I have come home today around 6 pm after being away on a work trip to one very happy chi. Coco was very excited to see me and way jumping around and giving me lots of 'kisses' and cuddles...

fast forward to 10pm and she has now vomited twice. ukeright:

It seems to be a clear mucous consistency and slightly foamy.
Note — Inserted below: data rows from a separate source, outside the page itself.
/-- R131: an 8-bit accumulator that wraps gives the same checksum. -/
def Obligations.WrappingAccumulatorIsTheChecksum : Prop :=
  ∀ (b : List Byte) (k : Nat), chkAccumulator b k = chk b k

/-- R134: a change of one of the 36 covered bytes alone always makes decoding fail, with UnknownCommand if the changed byte is
the command byte and its new value is unknown, with ChecksumMismatch otherwise. -/
def Obligations.OneChangedByteNeverDecodes : Prop :=
  ∀ (dir : Direction) (b : List Byte) (i : Instr) (off : Nat) (v : Byte), decode dir b = .ok i → off < 36 →
    v ≠ byteAt b off →
    (off = 0 ∧ unknownCommand dir v → decode dir (b.set off v) = .err .unknownCommand) ∧
    (¬(off = 0 ∧ unknownCommand dir v) → decode dir (b.set off v) = .err .checksumMismatch)

/-! ## The frame reader -/

/-- LEN_IMPLICIT: a first byte 0 to 4 is kept as offset 0 and the reader aims for 37 bytes. -/
def Obligations.LenImplicitAimsFor37 : Prop :=
  ∀ (x : Byte) (s : State), x.toNat ≤ 4 → s.phase = .first →
    ∃ t, exec (.lenImplicit x) s = .next t ∧ t.phase = .rest ∧ t.cnt = 1 ∧ t.len = 37 ∧ t.rbuf.read 0 = x ∧
      (∀ a, a ≠ 0 → t.rbuf.read a = s.rbuf.read a) ∧
      t.rx = s.rx ∧ t.inputs = s.inputs ∧ t.port = s.port ∧ t.result = s.result

/-- LEN_EXPLICIT: a first byte 5 to 36 is kept as offset 0 and the reader aims for as many bytes as it says. -/
def Obligations.LenExplicitAimsForTheByte : Prop :=
  ∀ (x : Byte) (s : State), 5 ≤ x.toNat → x.toNat ≤ 36 → s.phase = .first →
    ∃ t, exec (.lenExplicit x) s = .next t ∧ t.phase = .rest ∧ t.cnt = 1 ∧ t.len.toNat = x.toNat ∧ t.rbuf.read 0 = x ∧
      (∀ a, a ≠ 0 → t.rbuf.read a = s.rbuf.read a) ∧
      t.rx = s.rx ∧ t.inputs = s.inputs ∧ t.port = s.port ∧ t.result = s.result

/-- LEN_CLAMPED: a first byte 37 to 255 is kept as offset 0 and the reader aims for 37 bytes. -/
def Obligations.LenClampedAimsFor37 : Prop :=
  ∀ (x : Byte) (s : State), 37 ≤ x.toNat → s.phase = .first →
    ∃ t, exec (.lenClamped x) s = .next t ∧ t.phase = .rest ∧ t.cnt = 1 ∧ t.len = 37 ∧ t.rbuf.read 0 = x ∧
      (∀ a, a ≠ 0 → t.rbuf.read a = s.rbuf.read a) ∧
      t.rx = s.rx ∧ t.inputs = s.inputs ∧ t.port = s.port ∧ t.result = s.result

/-- Outside phase First a byte is no first byte, and the three classes have no meaning there (the model's choice, log 10). -/
def Obligations.FirstByteClassesStopOutsidePhaseFirst : Prop :=
  ∀ (x : Byte) (s : State), s.phase ≠ .first →
    exec (.lenImplicit x) s = .refused .notFirstByte ∧ exec (.lenExplicit x) s = .refused .notFirstByte ∧
    exec (.lenClamped x) s = .refused .notFirstByte

/-- R192 with the length of R194, for every first byte without exception: the byte is stored at offset 0, `cnt` is 1, `len` is
the byte clamped to 37 if it is greater than 4 and 37 otherwise, and nothing is handed over. -/
def Obligations.FirstByteStartsTheFrame : Prop :=
  ∀ (s : State) (x : Byte) (r : List Byte) (rest : List Input),
    s.inputs = .deliver :: rest → s.phase = .first → s.rx = x :: r →
    ∃ t, step s = .next t ∧ t.phase = .rest ∧ t.cnt = 1 ∧ t.len.toNat = (if x.toNat > 4 then min x.toNat 37 else 37) ∧
      t.rbuf.read 0 = x ∧ (∀ a, a ≠ 0 → t.rbuf.read a = s.rbuf.read a) ∧
      t.rx = r ∧ t.inputs = rest ∧ t.port = s.port ∧ t.result = none

/-- R195: a further byte that does not complete the frame is stored at offset `cnt`, which goes up by 1. -/
def Obligations.FurtherByteIsStored : Prop :=
  ∀ (s : State) (x : Byte) (r : List Byte) (rest : List Input),
    s.inputs = .deliver :: rest → s.phase = .rest → s.rx = x :: r → s.Inv → s.cnt.toNat + 1 < s.len.toNat →
    ∃ t, step s = .next t ∧ t.phase = .rest ∧ t.cnt.toNat = s.cnt.toNat + 1 ∧ t.len = s.len ∧
      t.rbuf.read s.cnt.toNat = x ∧ (∀ a, a ≠ s.cnt.toNat → t.rbuf.read a = s.rbuf.read a) ∧
      t.rx = r ∧ t.inputs = rest ∧ t.port = s.port ∧ t.result = none

/-- R196: the byte that makes `cnt = len` completes the frame of exactly `len` bytes, and the rest of the stream stays. -/
def Obligations.LastByteCompletesTheFrame : Prop :=
  ∀ (s : State) (x : Byte) (r : List Byte) (rest : List Input),
    s.inputs = .deliver :: rest → s.phase = .rest → s.rx = x :: r → s.Inv → s.cnt.toNat + 1 = s.len.toNat →
    ∃ t b, step s = .next t ∧ t.result = some (.frame b) ∧ b.length = s.len.toNat ∧ byteAt b s.cnt.toNat = x ∧
      (∀ a, a < s.cnt.toNat → byteAt b a = s.rbuf.read a) ∧ t.phase = .idle ∧ t.cnt = 0 ∧
      t.rx = r ∧ t.inputs = rest ∧ t.port = s.port

/-- R193: no first byte before the timeout gives Empty, and nothing is consumed. -/
def Obligations.TimeoutBeforeTheFirstByteIsEmpty : Prop :=
  ∀ (s : State) (rest : List Input), s.inputs = .timeout :: rest → s.phase = .first →
    step s = .next { s with inputs := rest, phase := .idle, result := some .empty }

/-- R197: a timeout in mid-frame hands over the `cnt` bytes read so far, at least one and fewer than `len`. -/
def Obligations.TimeoutInMidFrameGivesAShortFrame : Prop :=
  ∀ (s : State) (rest : List Input), s.inputs = .timeout :: rest → s.phase = .rest → s.Inv →
    ∃ b : List Byte, b.length = s.cnt.toNat ∧ 1 ≤ b.length ∧ b.length < s.len.toNat ∧
      (∀ a, a < b.length → byteAt b a = s.rbuf.read a) ∧
      step s = .next { s with inputs := rest, phase := .idle, cnt := 0, result := some (.frame b) }

/-- R198 (that the stored bytes are dropped is the spec's decision D16): an I/O error ends the read with TransportError and no
bytes. The spec leaves open how many bytes a failed read removes from the stream (R202, D16, U18); that the event itself
removes none is the model's choice (log 13). -/
def Obligations.IoErrorGivesTransportError : Prop :=
  ∀ (s : State) (rest : List Input), s.inputs = .ioError :: rest → s.phase ≠ .idle →
    step s = .next { s with inputs := rest, phase := .idle, cnt := 0, result := some .transportError }

/-- R191 and R204 (the spec's decisions D1 and D18): a start in Idle sets First and `cnt = 0` and consumes no byte; a start
while a read runs is refused. -/
def Obligations.StartReadsOnlyFromIdle : Prop :=
  ∀ (s : State) (rest : List Input), s.inputs = .rdf :: rest →
    (s.phase = .idle → step s = .next { s with inputs := rest, phase := .first, cnt := 0, result := none }) ∧
    (s.phase ≠ .idle → step s = .refused .readInProgress)

/-- R63 (b), R65 (D28, D29): a byte that arrives stands behind those that wait, in every phase; `resetInputBuffer` drops every
byte that waits when no read runs. Neither touches the block's registers. -/
def Obligations.StreamGrowsAtItsEndAndIsClearedByTheHost : Prop :=
  ∀ (s : State) (rest : List Input),
    (∀ x, s.inputs = .arrive x :: rest → step s = .next { s with inputs := rest, rx := s.rx ++ [x], result := none }) ∧
    (s.inputs = .resetInput :: rest → s.phase = .idle → step s = .next { s with inputs := rest, rx := [], result := none })

/-- R20, R60: the operations `CHK`, `ENC`, `DEC` write nothing that outlives them but the result: no register of the reader,
no byte of `rbuf`, no byte of the stream, in any phase; and the result is a function of their inputs alone, the same in every
other state. -/
def Obligations.CodecOperationsLeaveTheReaderAlone : Prop :=
  ∀ (s t : State) (i : Input) (rest : List Input), s.inputs = i :: rest → i.isCodec = true → step s = .next t →
    t.phase = s.phase ∧ t.cnt = s.cnt ∧ t.len = s.len ∧ t.rbuf = s.rbuf ∧ t.rx = s.rx ∧ t.inputs = rest ∧
    t.result.isSome = true ∧
    (∀ (s' : State) (rest' : List Input), s'.inputs = i :: rest' → ∃ t', step s' = .next t' ∧ t'.result = t.result)

/-- R244: the authentication answer 0x10, read from its first byte, comes out as 16 bytes, is refused by the decoder, and
leaves 21 bytes of residue in the stream. -/
def Obligations.AuthenticationAnswerIsCutAt16Bytes : Prop :=
  ∀ (s : State) (uu cc : Byte) (more : List Byte) (rest : List Input), s.Inv → s.phase = .first →
    s.rx = [0x10] ++ zeros 34 ++ [uu, cc] ++ more → s.inputs = List.replicate 16 .deliver ++ rest →
    ∃ t : State, Host.Core.run core 16 s = .next t ∧ t.result = some (.frame ([0x10] ++ zeros 15)) ∧ t.phase = .idle ∧ t.cnt = 0 ∧
      t.rx = zeros 19 ++ [uu, cc] ++ more ∧ t.inputs = rest ∧
      decode .response ([0x10] ++ zeros 15) = .err .checksumMismatch

/-- R199: the step machine returns what the function of two reads returns for the matching read answers, consumes the same
bytes, and is back in Idle; this for every stream that holds what is read and every pair of answers (R190). For a read that
fails, what is left in the stream is the model's choice and no rule of the spec, which leaves the number of bytes lost open
(R202, D16, U18): exactly the bytes delivered before the `E` are lost (log 13). A read of `m` bytes that fails after all `m` is
left out by `fits`: the step machine cannot tell it from one that has its bytes (log 13). -/
def Obligations.StepsOfRdfMatchTheTwoReads : Prop :=
  ∀ (s : State) (a1 a2 : ReadAnswer) (rest : List Input), s.Inv → s.phase = .idle →
    a1.fits 1 = true → a2.fits (aimedLength s.rx - 1) = true → readTaken a1 a2 ≤ s.rx.length →
    s.inputs = readInputs s.rx a1 a2 ++ rest →
    ∃ t : State, Host.Core.run core (readInputs s.rx a1 a2).length s = .next t ∧
      t.result = some (readFrame s.rx a1 a2).1 ∧ t.rx = (readFrame s.rx a1 a2).2 ∧
      t.phase = .idle ∧ t.cnt = 0 ∧ t.inputs = rest

/-- The bound of R205: a read in progress ends within 37 events, each a byte, a timeout or an I/O error, and hands something
over; here the events come one after the other, and the bytes wait. That they come at all is the environment's fairness, see
`EveryReadEndsUnderAFairEnvironment`. -/
def Obligations.ReadEndsWithin37Events : Prop :=
  ∀ (s : State) (es rest : List Input), s.Inv → s.phase ≠ .idle → (∀ e ∈ es, e.isReaderEvent = true) → es.length = 37 →
    37 ≤ s.rx.length → s.inputs = es ++ rest →
    ∃ (n : Nat) (t : State), 1 ≤ n ∧ n ≤ 37 ∧ Host.Core.run core n s = .next t ∧ t.phase = .idle ∧ t.cnt = 0 ∧ t.result.isSome = true

/-- R205 with its fairness assumption on the environment: from every state with a read in progress, whatever else happens
between the events and however long the machine waits for them, if every step has a rule and a reader that is not Idle
eventually receives an event, there is a time, the first one in Idle, at which the read has ended and hands something over, after
at most 37 events of which at most one is a `T` or an `E`. How a run over time is written is the model's choice (log 23). -/
def Obligations.EveryReadEndsUnderAFairEnvironment : Prop :=
  ∀ (env : Schedule) (s : State), s.Inv → s.phase ≠ .idle → env.Lawful s → env.Fair s →
    ∃ (n : Nat) (t : State), env.stateAt s n = some t ∧ t.phase = .idle ∧ t.cnt = 0 ∧ t.result.isSome = true ∧
      (∀ m u, m < n → env.stateAt s m = some u → u.phase ≠ .idle) ∧
      env.count Input.isReaderEvent n ≤ 37 ∧ env.count Input.isTimeoutOrError n ≤ 1

/-! ## The whole machine -/

/-- Where the spec gives no rule the model has no step, and each refusal has its own name (U6, U16, U17 of
93_implementation_defined.md, R57, R63, R94, R190; log 7, 8, 9): a start or an input reset while a read runs, an event with no
read in progress, a delivery with no byte waiting, a buffer longer than the port, a count beyond the buffer, a first-byte
class at the encoder's port. -/
def Obligations.SituationsWithoutARuleAreRefused : Prop :=
  ∀ (s : State) (rest : List Input),
    (s.phase ≠ .idle → s.inputs = .rdf :: rest → step s = .refused .readInProgress) ∧
    (s.phase ≠ .idle → s.inputs = .resetInput :: rest → step s = .refused .resetDuringRead) ∧
    (∀ e : Input, e.isReaderEvent = true → s.phase = .idle → s.inputs = e :: rest → step s = .refused .noReadInProgress) ∧
    (s.phase ≠ .idle → s.rx = [] → s.inputs = .deliver :: rest → step s = .refused .noByteWaiting) ∧
    (∀ dir b, 37 < b.length → s.inputs = .dec dir b :: rest → step s = .refused .bufferTooLong) ∧
    (∀ b k, 37 < b.length → s.inputs = .chk b k :: rest → step s = .refused .bufferTooLong) ∧
    (∀ b k, b.length ≤ 37 → b.length < k → s.inputs = .chk b k :: rest → step s = .refused .countBeyondBuffer) ∧
    (∀ i, i.isMessage = false → s.inputs = .enc i :: rest → step s = .refused .notAMessageKind)

/-- R25: every step keeps the invariant of the reader's registers and the canonical form of `rbuf`. -/
def Obligations.StepKeepsTheReaderInvariant : Prop :=
  ∀ s t : State, s.Inv → step s = .next t → t.Inv

/-- The invariant holds after reset. -/
def Obligations.ReaderInvariantHoldsAtReset : Prop := State.reset.Inv

/-- Under the invariant no step faults: the reader never reaches an offset above 36. -/
def Obligations.NoStepFaultsUnderTheInvariant : Prop :=
  ∀ (s : State) (f : Fault), s.Inv → step s ≠ .fault f

/-- R32: no rule reads `len` outside phase Rest or `rbuf[i]` for `i ≥ cnt`: two states that differ only there take steps a
host cannot tell apart. It holds of every state, and it says that the reset values the model chose for `len` and `rbuf` (log
3, 4) and for `port` (log 5) are never seen. -/
def Obligations.UnobservableStateIsNeverRead : Prop :=
  ∀ s t : State, s.Alike t → OutcomeAlike (step s) (step t)

/-- R110 for `arm` with the codes of R100 (95_test_vectors.md A4), written as numbers: for every partition 1 to 8 and each of the
five arm modes the frame has the mode's code as action and the 0-indexed partition as argument. -/
def Obligations.ArmSendsItsCodeAndTheZeroIndexedPartition : Prop :=
  ∀ (src : Byte) (partition : Nat) (mode : ActionName) (code : Byte), 1 ≤ partition → partition ≤ 8 →
    (mode, code) ∈ [(ActionName.arm, (0x04 : Byte)), (.armStay, 0x01), (.armSleep, 0x02), (.armInstant, 0x07),
      (.armStayInstant, 0x06)] →
    ∃ i, PseudoOp.expand src (.arm partition mode) = some i ∧
      encode i = withChecksum ([0x40, 0, 0, 0, code, BitVec.ofNat 8 (partition - 1)] ++ zeros 27 ++ [src, 0, 0])
end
I am worried that maybe she has eaten something she shouldn't have. 

hubby and the kids assure me that she has not eaten anything she shouldn't, in fact she has not eaten a lot, a piece of dried chicken jerky, tiny portion of kibble and then she mouthed a chicken wing for a while before I got home but didn't really eat it (we are still introducing the raw diet..as such, could this have something to do with the upset tummy??)

Other than the vomiting she seems ok, she isn't lethargic or hard to wake but should I be taking her to the emergency vet? my vet opens at 7am in the morning so I can make sure I am there first thing to see him. the only emergency vet in my area is not my own so I am reluctant to take her to someone who doesn't know her history (i know this sounds odd but I trust my vet far beyond any others here in town and the emergency guy doesn't have the best rep, plus charges like a wounded bull!!) 

She is sleeping soundly now and i have moved her pet bed into my room beside my bed so I can keep an eye on her overnight. she seems to be breathing normally and steadily so I'm hoping its just an upset tummy. 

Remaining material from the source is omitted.